Stored items:
/-- 60 R303, R305; 70 R320, R322; 30_encoding R81; 00_scope R7. That a negative SAMPLE_RATE, CPU_HZ or ATTENUATION is refused with BadConfig is log 16. Well-formedness of SN_CREATE holds the model's checks of log 17. It rests on choices the spec marks as its own (decisions D14, D35, D40, D43, D46, D50, D54; general knowledge in R7; log 12). -/
def Obligations.RefusedExactlyWhenIllFormed : Prop :=
  (∀ (i : Instr) (s : State) (r : Refusal), exec i s = .refused r ↔
    (i.wellFormed = false ∨ ∃ m ctx, i = .sidCreate m ctx ∧ (s.params.channelCount : Int) * 15 + ctx.attenuation < 1)
      ∧ r = causeOf i)
    ∧ refusalCode .badOperand = some 1 ∧ refusalCode .badConfig = some 2

/-- 60 R302: NumericRange, code 3, raised only by SID_RENDER. It rests on choices the spec marks as its own (decisions D31, D56; log 12). -/
def Obligations.OnlyRenderFaults : Prop :=
  ∀ (i : Instr) (s : State) (f : Fault), exec i s = .fault f → i = .sidRender ∧ faultCode f = 3

/-- 20_memory R62. It rests on choices the spec marks as its own (decisions D2, D43; log 12). -/
def Obligations.SidWriteStoresOneByte : Prop :=
  ∀ (s : State) (a d : Nat), bankWf s.sid.reg = true →
    (a ≤ 0x1C ∧ d ≤ 0xFF → StoresByte (.sidWrite a d) s a (BitVec.ofNat 8 d))
    ∧ (0x1C < a ∨ 0xFF < d → exec (.sidWrite a d) s = .refused .badOperand)

/-- 20_memory R62 at the offsets of 10_state R44 to R55. It rests on choices the spec marks as its own (decisions D2, D3, D30, D43, D48, D51; general knowledge in R44, R45, R46, R47, R48, R49, R50, R51, R52, R53, R54, R55; log 12). -/
def Obligations.RegisterRowsStoreAtTheirOffset : Prop :=
  ∀ (s : State) (d : Byte), bankWf s.sid.reg = true →
    StoresByte (.sidWrV0FreqLo d) s 0x00 d
    ∧ StoresByte (.sidWrV0FreqHi d) s 0x01 d
    ∧ StoresByte (.sidWrV0PwLo d) s 0x02 d
    ∧ StoresByte (.sidWrV0PwHi d) s 0x03 d
    ∧ StoresByte (.sidWrV0Control d) s 0x04 d
    ∧ StoresByte (.sidWrV0Ad d) s 0x05 d
    ∧ StoresByte (.sidWrV0Sr d) s 0x06 d
    ∧ StoresByte (.sidWrV1FreqLo d) s 0x07 d
    ∧ StoresByte (.sidWrV1FreqHi d) s 0x08 d
    ∧ StoresByte (.sidWrV1PwLo d) s 0x09 d
    ∧ StoresByte (.sidWrV1PwHi d) s 0x0A d
    ∧ StoresByte (.sidWrV1Control d) s 0x0B d
    ∧ StoresByte (.sidWrV1Ad d) s 0x0C d
    ∧ StoresByte (.sidWrV1Sr d) s 0x0D d
    ∧ StoresByte (.sidWrV2FreqLo d) s 0x0E d
    ∧ StoresByte (.sidWrV2FreqHi d) s 0x0F d
    ∧ StoresByte (.sidWrV2PwLo d) s 0x10 d
    ∧ StoresByte (.sidWrV2PwHi d) s 0x11 d
    ∧ StoresByte (.sidWrV2Control d) s 0x12 d
    ∧ StoresByte (.sidWrV2Ad d) s 0x13 d
    ∧ StoresByte (.sidWrV2Sr d) s 0x14 d
    ∧ StoresByte (.sidWrFcLo d) s 0x15 d
    ∧ StoresByte (.sidWrFcHi d) s 0x16 d
    ∧ StoresByte (.sidWrResFilt d) s 0x17 d
    ∧ StoresByte (.sidWrModeVol d) s 0x18 d
    ∧ StoresByte (.sidWrPotx d) s 0x19 d
    ∧ StoresByte (.sidWrPoty d) s 0x1A d
    ∧ StoresByte (.sidWrOsc3 d) s 0x1B d
    ∧ StoresByte (.sidWrEnv3 d) s 0x1C d

/-- 20_memory R63; the result list is the model's (log 8). It rests on choices the spec marks as its own (decisions D49; log 12). -/
def Obligations.SidReadReturnsTheByte : Prop :=
  ∀ (s : State) (a : Nat),
    (a ≤ 0x1C → exec (.sidRead a) s = .next { s with outputs := .byte (readReg s a) :: s.outputs })
    ∧ (0x1C < a → exec (.sidRead a) s = .refused .badOperand)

EXERCISE INSTRUCTIONS — Repeat each of the entries exactly.

SOLUTION BELOW —
/-- 60 R303, R305; 70 R320, R322; 30_encoding R81; 00_scope R7. That a negative SAMPLE_RATE, CPU_HZ or ATTENUATION is refused with BadConfig is log 16. Well-formedness of SN_CREATE holds the model's checks of log 17. It rests on choices the spec marks as its own (decisions D14, D35, D40, D43, D46, D50, D54; general knowledge in R7; log 12). -/
def Obligations.RefusedExactlyWhenIllFormed : Prop :=
  (∀ (i : Instr) (s : State) (r : Refusal), exec i s = .refused r ↔
    (i.wellFormed = false ∨ ∃ m ctx, i = .sidCreate m ctx ∧ (s.params.channelCount : Int) * 15 + ctx.attenuation < 1)
      ∧ r = causeOf i)
    ∧ refusalCode .badOperand = some 1 ∧ refusalCode .badConfig = some 2

/-- 60 R302: NumericRange, code 3, raised only by SID_RENDER. It rests on choices the spec marks as its own (decisions D31, D56; log 12). -/
def Obligations.OnlyRenderFaults : Prop :=
  ∀ (i : Instr) (s : State) (f : Fault), exec i s = .fault f → i = .sidRender ∧ faultCode f = 3

/-- 20_memory R62. It rests on choices the spec marks as its own (decisions D2, D43; log 12). -/
def Obligations.SidWriteStoresOneByte : Prop :=
  ∀ (s : State) (a d : Nat), bankWf s.sid.reg = true →
    (a ≤ 0x1C ∧ d ≤ 0xFF → StoresByte (.sidWrite a d) s a (BitVec.ofNat 8 d))
    ∧ (0x1C < a ∨ 0xFF < d → exec (.sidWrite a d) s = .refused .badOperand)

/-- 20_memory R62 at the offsets of 10_state R44 to R55. It rests on choices the spec marks as its own (decisions D2, D3, D30, D43, D48, D51; general knowledge in R44, R45, R46, R47, R48, R49, R50, R51, R52, R53, R54, R55; log 12). -/
def Obligations.RegisterRowsStoreAtTheirOffset : Prop :=
  ∀ (s : State) (d : Byte), bankWf s.sid.reg = true →
    StoresByte (.sidWrV0FreqLo d) s 0x00 d
    ∧ StoresByte (.sidWrV0FreqHi d) s 0x01 d
    ∧ StoresByte (.sidWrV0PwLo d) s 0x02 d
    ∧ StoresByte (.sidWrV0PwHi d) s 0x03 d
    ∧ StoresByte (.sidWrV0Control d) s 0x04 d
    ∧ StoresByte (.sidWrV0Ad d) s 0x05 d
    ∧ StoresByte (.sidWrV0Sr d) s 0x06 d
    ∧ StoresByte (.sidWrV1FreqLo d) s 0x07 d
    ∧ StoresByte (.sidWrV1FreqHi d) s 0x08 d
    ∧ StoresByte (.sidWrV1PwLo d) s 0x09 d
    ∧ StoresByte (.sidWrV1PwHi d) s 0x0A d
    ∧ StoresByte (.sidWrV1Control d) s 0x0B d
    ∧ StoresByte (.sidWrV1Ad d) s 0x0C d
    ∧ StoresByte (.sidWrV1Sr d) s 0x0D d
    ∧ StoresByte (.sidWrV2FreqLo d) s 0x0E d
    ∧ StoresByte (.sidWrV2FreqHi d) s 0x0F d
    ∧ StoresByte (.sidWrV2PwLo d) s 0x10 d
    ∧ StoresByte (.sidWrV2PwHi d) s 0x11 d
    ∧ StoresByte (.sidWrV2Control d) s 0x12 d
    ∧ StoresByte (.sidWrV2Ad d) s 0x13 d
    ∧ StoresByte (.sidWrV2Sr d) s 0x14 d
    ∧ StoresByte (.sidWrFcLo d) s 0x15 d
    ∧ StoresByte (.sidWrFcHi d) s 0x16 d
    ∧ StoresByte (.sidWrResFilt d) s 0x17 d
    ∧ StoresByte (.sidWrModeVol d) s 0x18 d
    ∧ StoresByte (.sidWrPotx d) s 0x19 d
    ∧ StoresByte (.sidWrPoty d) s 0x1A d
    ∧ StoresByte (.sidWrOsc3 d) s 0x1B d
    ∧ StoresByte (.sidWrEnv3 d) s 0x1C d

/-- 20_memory R63; the result list is the model's (log 8). It rests on choices the spec marks as its own (decisions D49; log 12). -/
def Obligations.SidReadReturnsTheByte : Prop :=
  ∀ (s : State) (a : Nat),
    (a ≤ 0x1C → exec (.sidRead a) s = .next { s with outputs := .byte (readReg s a) :: s.outputs })
    ∧ (0x1C < a → exec (.sidRead a) s = .refused .badOperand)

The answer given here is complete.